▶ Assignment
Restate word for word the lines of the material below, from the line with "((extract_append_high y i" to the line with "((extract_append_low y i", both lines included, and no others.

▶ Dataset
==============================

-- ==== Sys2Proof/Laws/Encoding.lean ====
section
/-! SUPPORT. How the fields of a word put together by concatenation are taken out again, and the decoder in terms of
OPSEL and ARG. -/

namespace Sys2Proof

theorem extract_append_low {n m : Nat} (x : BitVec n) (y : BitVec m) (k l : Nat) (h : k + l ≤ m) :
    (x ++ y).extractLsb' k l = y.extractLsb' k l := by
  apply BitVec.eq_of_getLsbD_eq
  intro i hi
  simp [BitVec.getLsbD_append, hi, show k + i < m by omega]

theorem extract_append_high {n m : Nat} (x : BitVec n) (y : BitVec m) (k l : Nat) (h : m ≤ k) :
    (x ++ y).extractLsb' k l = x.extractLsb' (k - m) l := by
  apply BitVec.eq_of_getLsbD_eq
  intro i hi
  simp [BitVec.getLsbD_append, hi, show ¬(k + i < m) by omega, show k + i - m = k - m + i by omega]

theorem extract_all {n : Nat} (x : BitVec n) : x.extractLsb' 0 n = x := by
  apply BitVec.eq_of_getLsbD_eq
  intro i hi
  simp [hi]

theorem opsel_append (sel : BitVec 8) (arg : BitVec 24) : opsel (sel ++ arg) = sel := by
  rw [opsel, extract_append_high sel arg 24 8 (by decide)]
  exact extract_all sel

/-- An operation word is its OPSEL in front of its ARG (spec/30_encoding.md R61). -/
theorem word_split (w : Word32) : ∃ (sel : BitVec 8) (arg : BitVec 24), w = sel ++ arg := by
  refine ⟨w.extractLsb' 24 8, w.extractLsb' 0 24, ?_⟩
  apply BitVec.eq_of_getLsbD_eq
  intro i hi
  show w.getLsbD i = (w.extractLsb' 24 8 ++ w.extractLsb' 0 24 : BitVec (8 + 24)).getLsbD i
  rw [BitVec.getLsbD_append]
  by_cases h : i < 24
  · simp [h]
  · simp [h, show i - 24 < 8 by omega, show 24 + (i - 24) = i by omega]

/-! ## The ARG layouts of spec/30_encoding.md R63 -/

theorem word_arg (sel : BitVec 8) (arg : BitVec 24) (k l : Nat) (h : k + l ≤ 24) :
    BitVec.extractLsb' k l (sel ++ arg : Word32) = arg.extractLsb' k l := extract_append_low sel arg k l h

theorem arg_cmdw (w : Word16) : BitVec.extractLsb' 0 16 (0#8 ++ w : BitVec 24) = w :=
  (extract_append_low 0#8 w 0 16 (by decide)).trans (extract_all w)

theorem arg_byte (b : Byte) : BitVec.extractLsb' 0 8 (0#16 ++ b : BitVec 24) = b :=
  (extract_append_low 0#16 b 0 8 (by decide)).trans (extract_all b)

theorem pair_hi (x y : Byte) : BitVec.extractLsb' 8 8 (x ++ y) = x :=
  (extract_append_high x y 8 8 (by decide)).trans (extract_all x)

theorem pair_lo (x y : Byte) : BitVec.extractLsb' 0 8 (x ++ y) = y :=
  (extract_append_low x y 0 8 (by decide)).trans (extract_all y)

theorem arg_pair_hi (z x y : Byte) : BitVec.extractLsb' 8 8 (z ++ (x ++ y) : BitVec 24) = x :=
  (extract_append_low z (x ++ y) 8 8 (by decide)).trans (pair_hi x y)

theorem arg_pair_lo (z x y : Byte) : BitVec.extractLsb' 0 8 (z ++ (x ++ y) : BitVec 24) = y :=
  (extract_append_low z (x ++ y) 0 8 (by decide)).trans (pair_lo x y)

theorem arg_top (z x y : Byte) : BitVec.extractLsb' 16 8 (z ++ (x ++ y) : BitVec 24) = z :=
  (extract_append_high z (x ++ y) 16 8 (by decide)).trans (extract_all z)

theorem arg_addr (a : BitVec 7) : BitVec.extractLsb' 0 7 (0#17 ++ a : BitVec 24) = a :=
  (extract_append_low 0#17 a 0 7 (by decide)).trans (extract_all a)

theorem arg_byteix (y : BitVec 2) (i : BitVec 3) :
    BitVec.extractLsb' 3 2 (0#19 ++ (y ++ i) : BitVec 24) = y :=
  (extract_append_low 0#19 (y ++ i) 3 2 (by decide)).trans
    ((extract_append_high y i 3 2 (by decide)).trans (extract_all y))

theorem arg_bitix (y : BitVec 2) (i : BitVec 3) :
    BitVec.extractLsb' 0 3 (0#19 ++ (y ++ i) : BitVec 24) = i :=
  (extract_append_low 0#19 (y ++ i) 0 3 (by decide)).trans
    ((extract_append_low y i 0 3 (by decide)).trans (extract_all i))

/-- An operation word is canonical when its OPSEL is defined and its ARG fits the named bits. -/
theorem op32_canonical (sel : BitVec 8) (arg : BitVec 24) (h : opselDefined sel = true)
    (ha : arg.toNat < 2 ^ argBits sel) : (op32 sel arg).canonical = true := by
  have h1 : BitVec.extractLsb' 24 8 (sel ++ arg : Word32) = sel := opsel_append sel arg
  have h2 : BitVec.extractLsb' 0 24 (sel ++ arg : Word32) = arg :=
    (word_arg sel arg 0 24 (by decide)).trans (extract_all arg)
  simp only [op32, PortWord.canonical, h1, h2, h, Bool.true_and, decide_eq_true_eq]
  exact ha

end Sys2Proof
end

==============================

▶ Task solution
    ((extract_append_high y i 3 2 (by decide)).trans (extract_all y))

theorem arg_bitix (y : BitVec 2) (i : BitVec 3) :
    BitVec.extractLsb' 0 3 (0#19 ++ (y ++ i) : BitVec 24) = i :=
  (extract_append_low 0#19 (y ++ i) 0 3 (by decide)).trans
    ((extract_append_low y i 0 3 (by decide)).trans (extract_all i))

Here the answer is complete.